Using P2P is soo immature

A Chicago court has called on file-trading service Aimster to provide some proof that its users do more than trade copyrighted files before it can come back online.

The federal appeals court has put the screws on Aimster - now known as Madster - despite an earlier ruling that gave Grokster and StreamCast the all clear to keep trading. The music label backed RIAA (Recording Industry Association of America) has won this round by keeping Aimster's service grounded until trial, as the Chicago court upheld previous injunction rulings.

It should come as no surprise that the court came to this decision given its utter lack of knowledge about P2P networks and the way people use them.

"Teenagers and young adults who have access to the Internet like to swap computer files containing popular music," the court wrote. "If the music is copyrighted, such swapping, which involves making and transmitting a digital copy of the music, infringes copyright."

Succinct as it is for legal speak, this simplifies file trading to an inane degree. Are we to understand that only young, innocent children are swapping files? And what exactly is "popular music"? Some of the most ambitious traders around have cracked right through being middle-aged and offer up various types of music and all kinds of files.

In case no one has noticed, companies such as Sun Microsystems, Intel and Microsoft take peer-to-peer technology quite seriously. It's still seen as one the next major waves in computing by many. Characterizing the technology as some kind of adolescent diversion is unacceptable.

The language used in the rest of the court's decision is not much better. The judges seem to be making their initial encounter with computers.

Users, we are told, need not list all of their files one at a time. There are "folders" that can store files all together.

It's understandable that the court wants to list the points at hand clearly, but in a long line of P2P decisions, this one hits rock bottom.

Aimster owner John Deep claims that his encryption system makes it impossible to tell what files users are trading. He has no way to say whether or not copyright infringement was occurring. Not so fast, the court said. If Deep suspects copyright violations are happening, it's up to him to curb the problem.

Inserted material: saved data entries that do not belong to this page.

/-- A low-half read latches the high half for its requester; die links replay, count and go down. Derived from: 01_device_overview:
R12, R20. -/
def Obligations.LatchesAndDieLinks : Prop :=
  (∀ (r : Req) (a : Addr) (s : State), s.homeReq r → a.toNat = R.SYS_TIMEBASE_LO.at →
    ∃ t, exec (.latchingLoRead r a) s = .next t ∧ t.resp = ⟨false, leBytes 4 (s.now % 2 ^ 32)⟩ ∧ s.only t [.latches, .resp] ∧
      ∀ u : State, u.latches = t.latches → (u.readWord r R.SYS_TIMEBASE_HI.at).1 = BitVec.ofNat 32 (s.now / 2 ^ 32)) ∧
  (∀ (l : Fin 6) (s : State), bit (s.fget F.SYS_D2DSTAT_DOWN) l.val = false → bit (s.fget F.SYS_D2DSTAT_UP) l.val = true →
    Sparse.get (fun _ => 0) s.d2dFails l.val < 8 →
    ∃ t, exec (.d2dTransferUnit l false) s = .next t ∧
      t.rget R.SYS_D2DRETRY l.val = satAdd 32 (s.rget R.SYS_D2DRETRY l.val) 1 ∧
      Sparse.get (fun _ => 0) t.d2dFails l.val = Sparse.get (fun _ => 0) s.d2dFails l.val + 1 ∧
      s.only t [.regs, .d2dFails] ∧ s.regsOnly t [R.SYS_D2DRETRY.at l.val]) ∧
  (∀ (l : Fin 6) (s : State), bit (s.fget F.SYS_D2DSTAT_DOWN) l.val = false → bit (s.fget F.SYS_D2DSTAT_UP) l.val = true →
    8 ≤ Sparse.get (fun _ => 0) s.d2dFails l.val →
    ∃ t, exec (.d2dTransferUnit l false) s = .next t ∧ bit (t.fget F.SYS_D2DSTAT_DOWN) l.val = true ∧
      bit (t.fget F.SYS_D2DSTAT_UP) l.val = false) ∧
  (∀ (l : Fin 6) (s : State), bit (s.fget F.SYS_D2DSTAT_DOWN) l.val = false → bit (s.fget F.SYS_D2DSTAT_UP) l.val = true →
    ∃ t, exec (.d2dTransferUnit l true) s = .next t ∧ Sparse.get (fun _ => 0) t.d2dFails l.val = 0) ∧
  (∀ (l : Fin 6) (ok : Bool) (s : State), bit (s.fget F.SYS_D2DSTAT_DOWN) l.val = true →
    ∃ t, exec (.d2dTransferUnit l ok) s = .next t ∧ t = s)

/-- Narrow and wide accesses of SRAM: what a write stores, what a read answers, and the bytes they leave alone. Derived from:
03_on_package_memory: R79, R86, R87, R111, R113. -/
def Obligations.NarrowAndWideAccessesReachMemory : Prop :=
  (∀ (r : Req) (a : Addr) (sz : NSize) (v : DWord) (rivals : List (Fin 8 × Fin 6)) (s : State), s.reqOn r = true →
    narrowOk a.toNat sz.bytes = true → s.ctxEnabled (s.ctxOf r) = true → (s.loc a.toNat).sram = true →
    s.reaches r true (s.loc a.toNat) = true → (s.slotFor r a.toNat rivals).1 = true →
    (s.slotFor r a.toNat rivals).2.locOn (s.loc a.toNat) = true → s.mem.isEccBad (a.toNat / 8) = false →
    ∃ t, exec (.narrowAccess r true a sz v .clean rivals) s = .next t ∧ t.load a.toNat sz.bytes = leBytes sz.bytes v.toNat ∧
      t.resp = ⟨false, []⟩ ∧ s.bytesOnly t a.toNat sz.bytes ∧ s.only t [.regs, .mem, .memsys, .resp]) ∧
  (∀ (r : Req) (a : Addr) (sz : NSize) (v : DWord) (rivals : List (Fin 8 × Fin 6)) (s : State), s.reqOn r = true →
    narrowOk a.toNat sz.bytes = true → s.ctxEnabled (s.ctxOf r) = true → (s.loc a.toNat).sram = true →
    s.reaches r false (s.loc a.toNat) = true → (s.slotFor r a.toNat rivals).1 = true →
    (s.slotFor r a.toNat rivals).2.locOn (s.loc a.toNat) = true → s.mem.isEccBad (a.toNat / 8) = false →
    ∃ t, exec (.narrowAccess r false a sz v .clean rivals) s = .next t ∧ t.resp = ⟨false, s.load a.toNat sz.bytes⟩ ∧
      s.only t [.regs, .memsys, .resp]) ∧
  (∀ (r : Req) (a : Addr) (data : List Byte) (tag : Word) (check : Bool) (rivals : List (Fin 8 × Fin 6)) (s : State), s.reqOn r = true →
    a.toNat % 256 = 0 → s.ctxEnabled (s.ctxOf r) = true → (s.loc a.toNat).tagged = true →
    s.reachesWide r true (s.loc a.toNat) = true → (s.slotFor r a.toNat rivals).1 = true →
    (s.slotFor r a.toNat rivals).2.locOn (s.loc a.toNat) = true →
    ∃ t, exec (.wideAccess r true a data tag check .clean rivals) s = .next t ∧ t.load a.toNat 256 = padTo 256 data ∧
      t.mem.tag (a.toNat / 256) = tag ∧ t.mem.isBad (a.toNat / 256) = false ∧ s.bytesOnly t a.toNat 256 ∧
      s.only t [.regs, .mem, .memsys, .resp]) ∧
  (∀ (r : Req) (a : Addr) (data : List Byte) (tag : Word) (rivals : List (Fin 8 × Fin 6)) (s : State), s.reqOn r = true →
    a.toNat % 256 = 0 → s.ctxEnabled (s.ctxOf r) = true → (s.loc a.toNat).tagged = true →
    s.reachesWide r false (s.loc a.toNat) = true → (s.slotFor r a.toNat rivals).1 = true →
    (s.slotFor r a.toNat rivals).2.locOn (s.loc a.toNat) = true → (∀ i, i < 32 → s.mem.isEccBad (a.toNat / 8 + i) = false) →
    s.mem.tagOk (a.toNat / 256) = true →
    ∃ t, exec (.wideAccess r false a data tag true .clean rivals) s = .next t ∧
      t.resp = ⟨false, s.load a.toNat 256 ++ leBytes 4 (s.mem.tag (a.toNat / 256)).toNat⟩ ∧ s.only t [.regs, .memsys, .resp])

The court then used various analogies, including references to pimps, hookers and slinky dresses, to try and sort out how much infringing use is okay and how much non-infringing use is going on.

It's similar to the battle Sony faced in trying to prove VCRs (Betamax) have more substantial non-infringing uses than infringing. Guess what? Sony won and a giant movie rental industry was born.

In this case, the court has asked Aimster to come back with proof that "young adults" are trading all kinds of files and not just popular music.

"Aimster has failed to produce any evidence that its service has ever been used for a non-infringing use, let alone evidence concerning the frequency of such uses," the court wrote.

Clearly these judges are not Grateful Dead fans. The Dead along with Phish, Dave Mattews and a host of other bands let fans record concerts for free and trade CDs of the shows at will. Anyone who has done a P2P search for Dead shows, Phish shows, or Dave Matthews shows would know that thousands upon thousands of non-infringing songs are trading hands every day. It so happens that this practice has helped all three bands become some of the biggest grossing acts around.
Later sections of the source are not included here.